*What you need to do:* Once you have read the data below, print all of it exactly.

*Data to examine:*
::::

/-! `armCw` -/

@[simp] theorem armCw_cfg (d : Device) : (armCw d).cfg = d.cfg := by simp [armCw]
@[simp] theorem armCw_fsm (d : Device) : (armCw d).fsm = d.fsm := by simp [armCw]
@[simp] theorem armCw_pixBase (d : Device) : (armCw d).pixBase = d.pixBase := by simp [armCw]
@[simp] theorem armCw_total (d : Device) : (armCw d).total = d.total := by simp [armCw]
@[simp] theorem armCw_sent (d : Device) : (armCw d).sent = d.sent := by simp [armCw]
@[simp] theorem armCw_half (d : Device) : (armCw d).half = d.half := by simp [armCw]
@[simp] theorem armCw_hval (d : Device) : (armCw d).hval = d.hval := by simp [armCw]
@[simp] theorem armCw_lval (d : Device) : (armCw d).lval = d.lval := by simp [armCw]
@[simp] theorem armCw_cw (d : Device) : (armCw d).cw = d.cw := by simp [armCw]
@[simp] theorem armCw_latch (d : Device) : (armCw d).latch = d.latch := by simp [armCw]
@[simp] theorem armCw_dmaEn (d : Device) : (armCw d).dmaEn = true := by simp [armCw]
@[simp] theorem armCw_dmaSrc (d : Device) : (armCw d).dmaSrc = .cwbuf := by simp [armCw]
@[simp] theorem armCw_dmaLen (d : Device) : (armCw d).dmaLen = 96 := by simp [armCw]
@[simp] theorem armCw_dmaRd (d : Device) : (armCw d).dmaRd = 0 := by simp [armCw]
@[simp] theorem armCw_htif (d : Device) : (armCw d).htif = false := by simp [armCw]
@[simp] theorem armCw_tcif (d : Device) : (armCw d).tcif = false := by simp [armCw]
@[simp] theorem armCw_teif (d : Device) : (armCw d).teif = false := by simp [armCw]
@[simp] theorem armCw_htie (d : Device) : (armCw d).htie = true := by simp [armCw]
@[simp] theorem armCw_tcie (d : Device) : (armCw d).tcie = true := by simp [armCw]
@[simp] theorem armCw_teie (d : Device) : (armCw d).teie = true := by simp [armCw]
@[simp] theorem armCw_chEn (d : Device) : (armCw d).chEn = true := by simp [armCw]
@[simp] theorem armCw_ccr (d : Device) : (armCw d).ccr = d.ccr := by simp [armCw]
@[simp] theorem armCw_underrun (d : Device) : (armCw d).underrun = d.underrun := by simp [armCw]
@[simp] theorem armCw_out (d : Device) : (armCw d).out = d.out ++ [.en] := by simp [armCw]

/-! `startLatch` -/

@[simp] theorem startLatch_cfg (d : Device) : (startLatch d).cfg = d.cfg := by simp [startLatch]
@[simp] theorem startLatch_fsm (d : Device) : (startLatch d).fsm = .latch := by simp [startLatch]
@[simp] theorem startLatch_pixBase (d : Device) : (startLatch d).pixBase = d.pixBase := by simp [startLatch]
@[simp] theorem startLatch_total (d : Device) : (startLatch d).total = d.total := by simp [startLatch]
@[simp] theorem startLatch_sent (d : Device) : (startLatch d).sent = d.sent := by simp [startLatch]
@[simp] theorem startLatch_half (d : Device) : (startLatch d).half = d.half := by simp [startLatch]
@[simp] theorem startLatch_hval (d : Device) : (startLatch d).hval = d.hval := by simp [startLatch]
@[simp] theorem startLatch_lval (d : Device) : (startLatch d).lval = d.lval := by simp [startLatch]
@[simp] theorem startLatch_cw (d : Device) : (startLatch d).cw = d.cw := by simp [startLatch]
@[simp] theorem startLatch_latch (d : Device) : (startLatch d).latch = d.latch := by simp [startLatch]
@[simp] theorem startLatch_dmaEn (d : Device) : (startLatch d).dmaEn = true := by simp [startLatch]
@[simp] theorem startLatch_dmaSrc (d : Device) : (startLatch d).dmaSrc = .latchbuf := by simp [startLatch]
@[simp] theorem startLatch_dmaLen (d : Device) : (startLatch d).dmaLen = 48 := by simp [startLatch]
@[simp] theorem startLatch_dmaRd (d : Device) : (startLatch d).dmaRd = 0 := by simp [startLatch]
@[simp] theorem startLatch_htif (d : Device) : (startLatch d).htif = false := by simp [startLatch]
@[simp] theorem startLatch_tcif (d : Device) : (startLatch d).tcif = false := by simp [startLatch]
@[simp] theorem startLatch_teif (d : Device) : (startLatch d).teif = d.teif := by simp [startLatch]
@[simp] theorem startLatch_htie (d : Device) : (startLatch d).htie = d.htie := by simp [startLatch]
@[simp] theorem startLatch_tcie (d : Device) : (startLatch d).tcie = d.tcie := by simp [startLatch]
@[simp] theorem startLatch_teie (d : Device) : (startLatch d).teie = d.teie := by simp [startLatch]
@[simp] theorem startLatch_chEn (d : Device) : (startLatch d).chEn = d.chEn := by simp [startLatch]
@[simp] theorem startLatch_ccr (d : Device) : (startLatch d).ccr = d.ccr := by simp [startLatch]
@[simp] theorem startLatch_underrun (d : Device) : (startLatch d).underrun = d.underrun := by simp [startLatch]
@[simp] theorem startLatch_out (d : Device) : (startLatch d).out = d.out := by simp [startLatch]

::::

*Solution to this exercise:*
/-! `armCw` -/

@[simp] theorem armCw_cfg (d : Device) : (armCw d).cfg = d.cfg := by simp [armCw]
@[simp] theorem armCw_fsm (d : Device) : (armCw d).fsm = d.fsm := by simp [armCw]
@[simp] theorem armCw_pixBase (d : Device) : (armCw d).pixBase = d.pixBase := by simp [armCw]
@[simp] theorem armCw_total (d : Device) : (armCw d).total = d.total := by simp [armCw]
@[simp] theorem armCw_sent (d : Device) : (armCw d).sent = d.sent := by simp [armCw]
@[simp] theorem armCw_half (d : Device) : (armCw d).half = d.half := by simp [armCw]
@[simp] theorem armCw_hval (d : Device) : (armCw d).hval = d.hval := by simp [armCw]
@[simp] theorem armCw_lval (d : Device) : (armCw d).lval = d.lval := by simp [armCw]
@[simp] theorem armCw_cw (d : Device) : (armCw d).cw = d.cw := by simp [armCw]
@[simp] theorem armCw_latch (d : Device) : (armCw d).latch = d.latch := by simp [armCw]
@[simp] theorem armCw_dmaEn (d : Device) : (armCw d).dmaEn = true := by simp [armCw]
@[simp] theorem armCw_dmaSrc (d : Device) : (armCw d).dmaSrc = .cwbuf := by simp [armCw]
@[simp] theorem armCw_dmaLen (d : Device) : (armCw d).dmaLen = 96 := by simp [armCw]
@[simp] theorem armCw_dmaRd (d : Device) : (armCw d).dmaRd = 0 := by simp [armCw]
@[simp] theorem armCw_htif (d : Device) : (armCw d).htif = false := by simp [armCw]
@[simp] theorem armCw_tcif (d : Device) : (armCw d).tcif = false := by simp [armCw]
@[simp] theorem armCw_teif (d : Device) : (armCw d).teif = false := by simp [armCw]
@[simp] theorem armCw_htie (d : Device) : (armCw d).htie = true := by simp [armCw]
@[simp] theorem armCw_tcie (d : Device) : (armCw d).tcie = true := by simp [armCw]
@[simp] theorem armCw_teie (d : Device) : (armCw d).teie = true := by simp [armCw]
@[simp] theorem armCw_chEn (d : Device) : (armCw d).chEn = true := by simp [armCw]
@[simp] theorem armCw_ccr (d : Device) : (armCw d).ccr = d.ccr := by simp [armCw]
@[simp] theorem armCw_underrun (d : Device) : (armCw d).underrun = d.underrun := by simp [armCw]
@[simp] theorem armCw_out (d : Device) : (armCw d).out = d.out ++ [.en] := by simp [armCw]

/-! `startLatch` -/

@[simp] theorem startLatch_cfg (d : Device) : (startLatch d).cfg = d.cfg := by simp [startLatch]
@[simp] theorem startLatch_fsm (d : Device) : (startLatch d).fsm = .latch := by simp [startLatch]
@[simp] theorem startLatch_pixBase (d : Device) : (startLatch d).pixBase = d.pixBase := by simp [startLatch]
@[simp] theorem startLatch_total (d : Device) : (startLatch d).total = d.total := by simp [startLatch]
@[simp] theorem startLatch_sent (d : Device) : (startLatch d).sent = d.sent := by simp [startLatch]
@[simp] theorem startLatch_half (d : Device) : (startLatch d).half = d.half := by simp [startLatch]
@[simp] theorem startLatch_hval (d : Device) : (startLatch d).hval = d.hval := by simp [startLatch]
@[simp] theorem startLatch_lval (d : Device) : (startLatch d).lval = d.lval := by simp [startLatch]
@[simp] theorem startLatch_cw (d : Device) : (startLatch d).cw = d.cw := by simp [startLatch]
@[simp] theorem startLatch_latch (d : Device) : (startLatch d).latch = d.latch := by simp [startLatch]
@[simp] theorem startLatch_dmaEn (d : Device) : (startLatch d).dmaEn = true := by simp [startLatch]
@[simp] theorem startLatch_dmaSrc (d : Device) : (startLatch d).dmaSrc = .latchbuf := by simp [startLatch]
@[simp] theorem startLatch_dmaLen (d : Device) : (startLatch d).dmaLen = 48 := by simp [startLatch]
@[simp] theorem startLatch_dmaRd (d : Device) : (startLatch d).dmaRd = 0 := by simp [startLatch]
@[simp] theorem startLatch_htif (d : Device) : (startLatch d).htif = false := by simp [startLatch]
@[simp] theorem startLatch_tcif (d : Device) : (startLatch d).tcif = false := by simp [startLatch]
@[simp] theorem startLatch_teif (d : Device) : (startLatch d).teif = d.teif := by simp [startLatch]
@[simp] theorem startLatch_htie (d : Device) : (startLatch d).htie = d.htie := by simp [startLatch]
@[simp] theorem startLatch_tcie (d : Device) : (startLatch d).tcie = d.tcie := by simp [startLatch]
@[simp] theorem startLatch_teie (d : Device) : (startLatch d).teie = d.teie := by simp [startLatch]
@[simp] theorem startLatch_chEn (d : Device) : (startLatch d).chEn = d.chEn := by simp [startLatch]
@[simp] theorem startLatch_ccr (d : Device) : (startLatch d).ccr = d.ccr := by simp [startLatch]
@[simp] theorem startLatch_underrun (d : Device) : (startLatch d).underrun = d.underrun := by simp [startLatch]
@[simp] theorem startLatch_out (d : Device) : (startLatch d).out = d.out := by simp [startLatch]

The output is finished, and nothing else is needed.